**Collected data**
/-! ### The page-service mailbox (R327, R328) -/

/-- A mailbox entry. -/
structure Mail where
  kind : Nat
  stack : Nat
  va : Nat
  pages : Nat
  doneVa : Nat
  deriving DecidableEq, Repr

/-- The entry of a domain's mailbox, unless an entry of it is being served. -/
def readMail (dom : Nat) : M (Option (Mail × Bool)) := do
  let k := (← thePkg).ctl
  let busy := k.jobs.any fun j => match j.2 with
    | .mailbox d _ _ => d == dom
    | _ => false
  match findAt k.doms dom with
  | none => return none
  | some d =>
    if busy || d.mailbox == 0 then return none
    match ← sysRead d.mailbox 64 with
    | .error _ => return none
    | .ok v =>
      let w (n : Nat) : Nat := bytesAt v (8 * n) 8
      let m : Mail := { kind := natBits (w 0) 7 0, stack := natBits (w 0) 15 8, va := w 1, pages := w 2, doneVa := w 3 }
      if m.kind == 0 then return none
      let stackMask := ((findAt k.ctxs d.ctx).bind fun x => findAt k.parts x.part).elim 0 (·.stackMask.toNat)
      let ok := w 0 / 2 ^ 16 == 0 && m.va % 4096 == 0 && 1 <= m.pages && m.pages <= 512 && m.doneVa % 8 == 0 &&
        v / 2 ^ 256 == 0 && m.va + 4096 * m.pages <= windowBase &&
        (if m.kind == 1 then m.stack < 16 && stackMask / 2 ^ m.stack % 2 == 1 else m.kind == 2 && m.stack == 0)
      return some (m, ok)

/-- The leaves of an entry's pages, when every page is valid, of the mailbox's domain, and not pinned. -/
def mailLeaves (dom : Nat) (m : Mail) : M (Option (List (Nat × Nat × Nat × Nat))) := do
  if (← thePkg).fabric.pins m.va (m.va + 4096 * m.pages) then return none
  let ls ← (List.range m.pages).mapM fun i => do
    let va := m.va + 4096 * i
    return (← leafAt va).map fun l => (va, l)
  let good : Bool := ls.all fun l => match l with
    | some (_, _, e, _) => natBits e 25 13 == dom
    | none => false
  if good then
    return some (ls.filterMap id)
  else return none

/-- A leaf entry, a FOT entry or a page written to main memory by a control core; cached lines of it are written back and
dropped first, L1 copies with them, and the parts that are written whole lose their poison (R413). -/
def writeTable (pa n v : Nat) : M Unit := do
  if hbmBytes < pa + n then throw (.halt .noSuchFrame)
  runHome 0 0 do
    let ts := (← get).tags.filter fun t => overlaps pa (pa + n) t.pa (t.pa + 128)
    ts.forM dropTag
    modify fun h => { h with
      l1 := h.l1.map fun c => (c.1, c.2.filter fun e => !overlaps pa (pa + n) e.pa (e.pa + 128))
      hbm := h.hbm.write pa n v
      hbmPois := h.hbmPois.filter fun p => !(pa <= 8 * p && 8 * p + 8 <= pa + n) }

/-- The 4 KiB of a page as the peer that its leaf names holds them, with the peer; none when the peer does not answer. -/
def peerPage (va : Nat) (l : Leaf) : M (Option (Nat × Nat)) := do
  let f := (← thePkg).fabric
  let ap := lookupD Aperture.reset f.apertures l.apt
  if !ap.valid || ap.lost || ap.scaleOut || (lookupD [] f.routes ap.pkg).isEmpty then return none
  waitForRoute ap.pkg
  let p := peerOf (← read).pkg ap.pkg
  let part ← thePart
  let line (v i : Nat) : M Nat := do
    let a := va + 128 * i
    let b ← runHomeAt p 0 0 (do readRef (← reachHanded part a { base := va, leaf := l }) a 128)
    return v + b * 2 ^ (1024 * i)
  match ← attempt ((List.range 32).foldlM line 0) with
  | .ok v => return some (p, v)
  | .error (.halt x) => throw (.halt x)
  | .error .block => block
  | .error _ => return none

**EXERCISE INSTRUCTIONS**
Make an exact copy of every line from the one with "dropped first, L1" to the end of the data, with the first and last of those lines included.

**RESULT OF THIS EXERCISE**
dropped first, L1 copies with them, and the parts that are written whole lose their poison (R413). -/
def writeTable (pa n v : Nat) : M Unit := do
  if hbmBytes < pa + n then throw (.halt .noSuchFrame)
  runHome 0 0 do
    let ts := (← get).tags.filter fun t => overlaps pa (pa + n) t.pa (t.pa + 128)
    ts.forM dropTag
    modify fun h => { h with
      l1 := h.l1.map fun c => (c.1, c.2.filter fun e => !overlaps pa (pa + n) e.pa (e.pa + 128))
      hbm := h.hbm.write pa n v
      hbmPois := h.hbmPois.filter fun p => !(pa <= 8 * p && 8 * p + 8 <= pa + n) }

/-- The 4 KiB of a page as the peer that its leaf names holds them, with the peer; none when the peer does not answer. -/
def peerPage (va : Nat) (l : Leaf) : M (Option (Nat × Nat)) := do
  let f := (← thePkg).fabric
  let ap := lookupD Aperture.reset f.apertures l.apt
  if !ap.valid || ap.lost || ap.scaleOut || (lookupD [] f.routes ap.pkg).isEmpty then return none
  waitForRoute ap.pkg
  let p := peerOf (← read).pkg ap.pkg
  let part ← thePart
  let line (v i : Nat) : M Nat := do
    let a := va + 128 * i
    let b ← runHomeAt p 0 0 (do readRef (← reachHanded part a { base := va, leaf := l }) a 128)
    return v + b * 2 ^ (1024 * i)
  match ← attempt ((List.range 32).foldlM line 0) with
  | .ok v => return some (p, v)
  | .error (.halt x) => throw (.halt x)
  | .error .block => block
  | .error _ => return none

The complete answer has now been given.